Morey has always said that they planned to bring Deke back,so what happened?:azdaja:

Mutombo wants a championship ring, so the smart move will be to play for the celtics.eace:

Goodchoice Mutombo.



Goodbuy Mutombo.:brokenhea


----------



## Dean the Master (Feb 19, 2006)

*Re: Mutombo going to Boston?*

I wonder what's going on in the Rockets front office if they indeed don't intend to bring Mutombo back. Thing is though, we all know that there is no backup center after Yao, but can we win it all without some insurance behind Yao in Deke? They maybe have different plan, it is Morey we are talking about here. He's definitely not stupid, he knows what he is doing.


----------



## hroz (Mar 4, 2006)

*Re: Mutombo going to Boston?*

Man Yao being guarded by Deke is not going to turn out well for us.........


----------



## OneBadLT123 (Oct 4, 2005)

*Re: Mutombo going to Boston?*

The plan was to sign him once we had a roster spot open after the preseason, but for some reason it seems as if they dont want to go far into the lux tax and therefore are just sitting on their hands, not knowing what to do. Problem with that though, I think they are taking way to long in order to make their offer.

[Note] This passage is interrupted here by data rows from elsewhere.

/-- READ in a scripted environment assembles the second and third scripted bytes. -/
theorem readOp_scripted (hc : c.wf = true) (f : Nat → Bool) (s : State) : ∃ t, readOp c (scripted f) s = .next t
    ∧ t.raw = some (rawOf (scriptedByte f (s.draws + 8)) (scriptedByte f (s.draws + 16))) := by
  obtain ⟨g, h, l, ev, rx, hrx, hev, htable⟩ := readTable_wf hc (scripted f) s
  obtain ⟨ev', hwire', hev'⟩ := seqTable_scripted c f c.readRom (seqStart .read s)
  have hsame : ev' = ev := by
    rw [htable, seqStart_wire] at hwire'
    exact (List.append_cancel_left hwire').symm
  have hbytes := hev'.received
  rw [hsame, hev.received, readRom_wf hc] at hbytes
  obtain ⟨-, hh, hl⟩ : g = _ ∧ h = scriptedByte f (s.draws + 8) ∧ l = scriptedByte f (s.draws + 16) := by
    simpa [List.range_succ_eq_map] using hbytes
  exact ⟨_, (congrArg seqFinish htable).trans (seqFinish_read rfl rfl hrx), by rw [hh, hl]⟩

/-- A raw code is its two halves. -/
theorem rawOf_halves (v : Word16) : rawOf (v.extractLsb' 8 8) (v.extractLsb' 0 8) = v := by
  apply BitVec.eq_of_toNat_eq
  rw [rawOf_toNat, BitVec.extractLsb'_toNat, BitVec.extractLsb'_toNat, Nat.shiftRight_eq_div_pow]
  have hv := v.isLt
  omega

/-- The answers that spell a raw code in a READ's last two bytes, from a draw on. -/
def spellSample (v : Word16) (start : Nat) : Nat → Bool := fun n => v.getLsbD (23 - (n - start))

/-- Eight scripted answers are a byte when each is its bit. -/
theorem scriptedByte_eq {f : Nat → Bool} {n : Nat} {b : Byte} (h : ∀ k, k < 8 → f (n + k) = b.getLsbD (7 - k)) :
    scriptedByte f n = b := by
  refine Eq.trans ?_ (byteOfBits_getLsbD b)
  rw [← h 0 (by decide), ← h 1 (by decide), ← h 2 (by decide), ← h 3 (by decide), ← h 4 (by decide),
    ← h 5 (by decide), ← h 6 (by decide), ← h 7 (by decide)]
  rfl

/-- Settles O20: in the environment that spells the raw code. -/
theorem readReturnsAnySample : Obligations.ReadReturnsAnySample := by
  intro s v
  obtain ⟨t, ht, hraw⟩ := readOp_scripted build_wf (spellSample v s.draws) s
  have hhi : scriptedByte (spellSample v s.draws) (s.draws + 8) = v.extractLsb' 8 8 := scriptedByte_eq fun k hk => by
    rw [BitVec.getLsbD_extractLsb', decide_eq_true (by omega), Bool.true_and]
    exact congrArg v.getLsbD (by omega)
  have hlo : scriptedByte (spellSample v s.draws) (s.draws + 16) = v.extractLsb' 0 8 := scriptedByte_eq fun k hk => by
    rw [BitVec.getLsbD_extractLsb', decide_eq_true (by omega), Bool.true_and]
    exact congrArg v.getLsbD (by omega)
  exact ⟨_, t, ht, by rw [hraw, hhi, hlo, rawOf_halves]⟩

end Sys2Proof.Machine
end

section
/-! PROOFS. The machine stepped through a byte, and through a sequence, is the operation (spec/40_transceiver.md rule
R103, spec/41_sequencer.md rules R121, R124); INIT and READ are their expansions to XFER (spec/30_encoding.md rule R84). -/

namespace Sys2Proof.Machine

variable {s t : State}

/-- Steps in two runs, one after the other. -/
theorem steps_add (a b : Nat) (s : State) : steps (a + b) s = andThen (steps a s) (steps b) := by
  induction a generalizing s with
  | zero => rw [Nat.zero_add, steps_zero, andThen_next]
  | succ a ih =>
    rw [Nat.add_right_comm, steps_succ, steps_succ]
    cases step s with
    | next t => exact ih t
    | fault e => rfl
    | refused r => rfl

/-- One step after a run of steps that completes. -/
theorem steps_then {k : Nat} (h : steps k s = .next t) : steps (k + 1) s = step t := by
  rw [steps_add, h, andThen_next, steps_succ]
  cases step t <;> rfl

/-- One bit up to its sample: LOWER, DRIVE, RAISE, WAIT. -/
theorem steps_beforeSample {out : Byte} (hphase : s.phase = .lower) (htxb : s.txb = some out) :
    steps 1 s = .next (setPhase .drive (lowerSck s))
      ∧ steps 2 s = .next (setPhase .raise (driveSdo (out.getLsbD s.bitpos.toNat) (lowerSck s)))
      ∧ steps 3 s = .next (setPhase .wait (raiseSck (driveSdo (out.getLsbD s.bitpos.toNat) (lowerSck s))))
      ∧ steps 4 s
        = .next (setPhase .sample (waitHalf (raiseSck (driveSdo (out.getLsbD s.bitpos.toNat) (lowerSck s))))) := by
  obtain ⟨hlower, hdrive, hraise, hwait, -⟩ := microStepRows
  have h1 := Eq.trans (steps_then (steps_zero s)) (hlower s hphase)
  have h2 := Eq.trans (steps_then h1) (hdrive _ out rfl htxb)
  have h3 := Eq.trans (steps_then h2) (hraise _ rfl)
  have h4 := Eq.trans (steps_then h3) (hwait _ rfl)
  exact ⟨h1, h2, h3, h4⟩

/-- Fewer than five micro-steps from LOWER stay inside the byte. -/
theorem steps_inBit {out : Byte} (hphase : s.phase = .lower) (htxb : s.txb = some out) {k : Nat} (hk : k < 5) :
    ∃ t, steps k s = .next t ∧ t.phase ≠ .idle := by
  obtain ⟨h1, h2, h3, h4⟩ := steps_beforeSample hphase htxb
  interval_cases k
  · exact ⟨s, rfl, by simp [hphase]⟩
  · exact ⟨_, h1, by simp⟩
  · exact ⟨_, h2, by simp⟩
  · exact ⟨_, h3, by simp⟩
  · exact ⟨_, h4, by simp⟩

/-- Five micro-steps of a bit before the last are that bit of the loop, and go on at LOWER with the next. -/
theorem steps_bit {out : Byte} (hphase : s.phase = .lower) (htxb : s.txb = some out) (hpos : s.bitpos ≠ 0) :
    steps 5 s = .next (setPhase .lower (setBitpos (s.bitpos - 1) (xferBit peer out s.bitpos s))) := by
  obtain ⟨-, -, -, h4⟩ := steps_beforeSample hphase htxb
  obtain ⟨-, -, -, -, hsample, -⟩ := microStepRows
  exact Eq.trans (steps_then h4) (hsample _ rfl hpos)

/-- Five micro-steps of the last bit are that bit of the loop and the end of the byte. -/
theorem steps_lastBit {out : Byte} (hphase : s.phase = .lower) (htxb : s.txb = some out) (hpos : s.bitpos = 0) :
    steps 5 s = byteDone build (setPhase .idle (xferBit peer out 0 s)) := by
  obtain ⟨-, -, -, h4⟩ := steps_beforeSample hphase htxb
  have hlast : steps 5 s = byteDone build (setPhase .idle (xferBit peer out s.bitpos s)) :=
    Eq.trans (steps_then h4) (Eq.trans (step_micro (by simp)) (microStep_last rfl hpos))
  rw [hlast, hpos]

/-- The bit positions from `n` down to 0. -/
def positionsFrom (n : Nat) : List (BitVec 3) := (List.range (n + 1)).reverse.map (BitVec.ofNat 3)

theorem positionsFrom_succ (n : Nat) : positionsFrom (n + 1) = BitVec.ofNat 3 (n + 1) :: positionsFrom n := by
  delta positionsFrom
  rw [List.range_succ, List.reverse_append, List.reverse_singleton, List.singleton_append, List.map_cons]

/-- The loop of rule R100 over some positions. -/
def xferBits (p : Peer) (out : Byte) (is : List (BitVec 3)) (s : State) : State :=
  is.foldl (fun t i => xferBit p out i t) s

/-- The loop does not look at PHASE. -/
theorem xferBits_setPhase (p : Peer) (out : Byte) (is : List (BitVec 3)) (ph : Phase) (s : State) :
    xferBits p out is (setPhase ph s) = setPhase ph (xferBits p out is s) :=
  List.foldl_hom (setPhase ph) fun _ _ => rfl

/-- Nor does it look at BITPOS, which its first bit sets. -/
theorem xferBits_setBitpos (p : Peer) (out : Byte) (n : Nat) (i : BitVec 3) (s : State) :
    xferBits p out (positionsFrom n) (setBitpos i s) = xferBits p out (positionsFrom n) s := by
  cases n with
  | zero => rfl
  | succ n =>
    rw [positionsFrom_succ]
    rfl

/-- A bit position above 0 is not 0, and one less is the position below. -/
theorem bitpos_succ : ∀ n < 7, BitVec.ofNat 3 (n + 1) ≠ 0 ∧ BitVec.ofNat 3 (n + 1) - 1 = BitVec.ofNat 3 n := by
  decide

/-- The micro-steps from LOWER at a bit position are the rest of the loop and the end of the byte, by induction on the
position. -/
theorem steps_bits {out : Byte} (n : Nat) (hn : n < 8) (hphase : s.phase = .lower) (htxb : s.txb = some out)
    (hpos : s.bitpos = BitVec.ofNat 3 n) :
    steps (5 * (n + 1)) s = byteDone build (setPhase .idle (xferBits peer out (positionsFrom n) s))
      ∧ ∀ k, k < 5 * (n + 1) → ∃ t, steps k s = .next t ∧ t.phase ≠ .idle := by
  induction n generalizing s with
  | zero => exact ⟨steps_lastBit hphase htxb hpos, fun k hk => steps_inBit hphase htxb hk⟩
  | succ n ih =>
    obtain ⟨hne, hprev⟩ := bitpos_succ n (by omega)
    have hbit := steps_bit hphase htxb (hpos ▸ hne)
    rw [hpos, hprev] at hbit
    have hnext := @ih (setPhase .lower (setBitpos (BitVec.ofNat 3 n) (xferBit peer out (BitVec.ofNat 3 (n + 1)) s)))
      (by omega) rfl (by simp [xferBit_eq, htxb]) rfl
    obtain ⟨hrest, hinside⟩ := hnext
    refine ⟨?_, fun k hk => ?_⟩
    · rw [show 5 * (n + 1 + 1) = 5 + 5 * (n + 1) by omega, steps_add, hbit, andThen_next, hrest, xferBits_setPhase,
        xferBits_setBitpos, positionsFrom_succ]
      rfl
    · by_cases h5 : k < 5
      · exact steps_inBit hphase htxb h5
      · obtain ⟨k', rfl⟩ : ∃ k', k = 5 + k' := ⟨k - 5, by omega⟩
        rw [steps_add, hbit, andThen_next]
        exact hinside k' (by omega)

/-- Forty micro-steps from the call are the run of the byte and its end, and none before the last leaves the byte. -/
theorem steps_byte (out : Byte) (s : State) :
    steps 40 (sstCall out s) = byteDone build (xferRun peer out s)
      ∧ ∀ k, k < 40 → ∃ t, steps k (sstCall out s) = .next t ∧ t.phase ≠ .idle := by
  obtain ⟨hall, hinside⟩ := steps_bits (s := sstCall out s) (out := out) 7 (by decide) rfl rfl rfl
  refine ⟨hall.trans (congrArg (byteDone build) ?_), hinside⟩
  rw [sstCall, xferBits_setPhase, xferBits_setBitpos]
  rfl

/-- A byte leaves SEQ's registers. -/
theorem xferRun_sq (p : Peer) (out : Byte) (s : State) : (xferRun p out s).sq = s.sq := by
  obtain ⟨got, ev, rx, -, -, hrun⟩ := xferRun_byte p out s
  rw [hrun]

/-- Settles O13: with no sequence running the end of the byte returns RXB. -/
theorem microStepsAreXfer : Obligations.MicroStepsAreXfer := by
  intro s out hsq
  obtain ⟨hall, hinside⟩ := steps_byte out s
  exact ⟨hall.trans (byteDone_direct ((xferRun_sq peer out s).trans hsq)), hinside⟩

/-- Settles O54: in a running sequence the end of the byte steps the sequence on. -/
theorem microStepsInSequence : Obligations.MicroStepsInSequence := by
  intro s out hsq
  obtain ⟨hall, hinside⟩ := steps_byte out s
  exact ⟨hall.trans (byteDone_sequence fun h => hsq ((xferRun_sq peer out s).symm.trans h)), hinside⟩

If he does not come back to Houston, I want him to go somewhere where he has a great chance to get his ring. What better place than Boston.


----------



## jdiggidy (Jun 21, 2003)

*Re: Mutombo going to Boston?*

If in fact Morey hasn't "answered him" then I have no issue with Deke going to Boston. Again, if this is true, this would be the first major bone-head move Morey has made. He's kidding himself if he thinks we don't need a backup for Yao.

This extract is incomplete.